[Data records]
━━━━━━
-- ==== Sys2Proof/Machine/Logic.lean ====
section
/-! DEFINITION. AND, OR and LNEG on register A, flags untouched (43_and_or_lneg.md). -/

namespace Sys2Proof.Machine

/-- x[A] <- v; AdvancePC(2). -/
def setAccumulator (c : Config) (v : Byte) (s : State) : State := advancePc c s.pc 2#8 (s.setReg .a v)

/-- R130 under any configuration. -/
def andIn (c : Config) (m : AddrMode) (b : Byte) (s : State) : State :=
  setAccumulator c (s.reg .a &&& effectiveValue m b s) s

/-- R131 under any configuration. -/
def orIn (c : Config) (m : AddrMode) (b : Byte) (s : State) : State :=
  setAccumulator c (s.reg .a ||| effectiveValue m b s) s

/-- R132 under any configuration. -/
def lnegIn (c : Config) (m : AddrMode) (b : Byte) (s : State) : State :=
  setAccumulator c (negated (effectiveValue m b s)) s

/-- AND opnd (R130). -/
def execAnd (m : AddrMode) (b : Byte) (s : State) : Host.Outcome State Fault Refusal := .next (andIn config m b s)

/-- OR opnd (R131). -/
def execOr (m : AddrMode) (b : Byte) (s : State) : Host.Outcome State Fault Refusal := .next (orIn config m b s)

/-- LNEG opnd (R132). -/
def execLneg (m : AddrMode) (b : Byte) (s : State) : Host.Outcome State Fault Refusal := .next (lnegIn config m b s)

end Sys2Proof.Machine
end

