-- ==== Sys2Proof/Laws/Canonical.lean ====
section
/-! SUPPORT. The canonical encodings (30_encoding.md R81): they stand for the same instruction, they are the bytes the rule
gives, and an instruction that is not an unconditional jump has only the one. -/

namespace Sys2Proof

theorem canonical_idem (i : Instr) : canonical (canonical i) = canonical i := by
  cases i <;> first | rfl | (rename_i t _ _ _; cases t <;> rfl)

theorem canonical_wellFormed (i : Instr) : (canonical i).wellFormed = i.wellFormed := by cases i <;> rfl

/-- The canonical condition is the instruction's own where the jump tests a register. -/
theorem canonicalCond_reg (r : Reg) (k : Cond) : (JumpTest.reg r).canonicalCond k = k := rfl

theorem encodeCanonical_length (i : Instr) : (encodeCanonical i).length = (encode i).length := by cases i <;> rfl

/-! The bytes of R81: JPD n = 0xE3, JPD (n) = 0xEB, JMD n = 0xF3, JMD (n) = 0xFB, whatever condition was decoded. -/

theorem encodeCanonical_jpd_direct (k : Cond) (n : Byte) :
    encodeCanonical (.jpd .unconditional k .memory n) = [0xE3#8, n] := by
  have h : packJump false .unconditional .nonZero .memory = 0xE3#8 := by decide
  simp only [encodeCanonical, canonical, JumpTest.canonicalCond, encode, encodeFirst, operandOf, Option.toList, h]

theorem encodeCanonical_jpd_indirect (k : Cond) (n : Byte) :
    encodeCanonical (.jpd .unconditional k .indirect n) = [0xEB#8, n] := by
  have h : packJump false .unconditional .nonZero .indirect = 0xEB#8 := by decide
  simp only [encodeCanonical, canonical, JumpTest.canonicalCond, encode, encodeFirst, operandOf, Option.toList, h]

theorem encodeCanonical_jmd_direct (k : Cond) (n : Byte) :
    encodeCanonical (.jmd .unconditional k .memory n) = [0xF3#8, n] := by
  have h : packJump true .unconditional .nonZero .memory = 0xF3#8 := by decide
  simp only [encodeCanonical, canonical, JumpTest.canonicalCond, encode, encodeFirst, operandOf, Option.toList, h]

theorem encodeCanonical_jmd_indirect (k : Cond) (n : Byte) :
    encodeCanonical (.jmd .unconditional k .indirect n) = [0xFB#8, n] := by
  have h : packJump true .unconditional .nonZero .indirect = 0xFB#8 := by decide
  simp only [encodeCanonical, canonical, JumpTest.canonicalCond, encode, encodeFirst, operandOf, Option.toList, h]

namespace Machine

/-- The condition of an unconditional jump is not read (44_jump.md R141). -/
theorem jumpTaken_canonicalCond (t : JumpTest) (k : Cond) (s : State) :
    jumpTaken t (t.canonicalCond k) s = jumpTaken t k s := by cases t <;> rfl

/-- An instruction and its canonical form have one effect, under every configuration. -/
theorem effectIn_canonical (c : Config) (i : Instr) (s : State) : effectIn c (canonical i) s = effectIn c i s := by
  cases i <;> simp only [canonical, effectIn, jpdIn, jmdIn, jumpTaken_canonicalCond]

theorem exec_canonical (i : Instr) (s : State) : exec (canonical i) s = exec i s := by
  rw [exec_effectIn, exec_effectIn, effectIn_canonical]

end Machine

end Sys2Proof
end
━━━━━━
_WHAT YOU WILL DO_
Give solely the number of lines in the data that contain the string "Refusal".

_YOUR RESPONSE_
3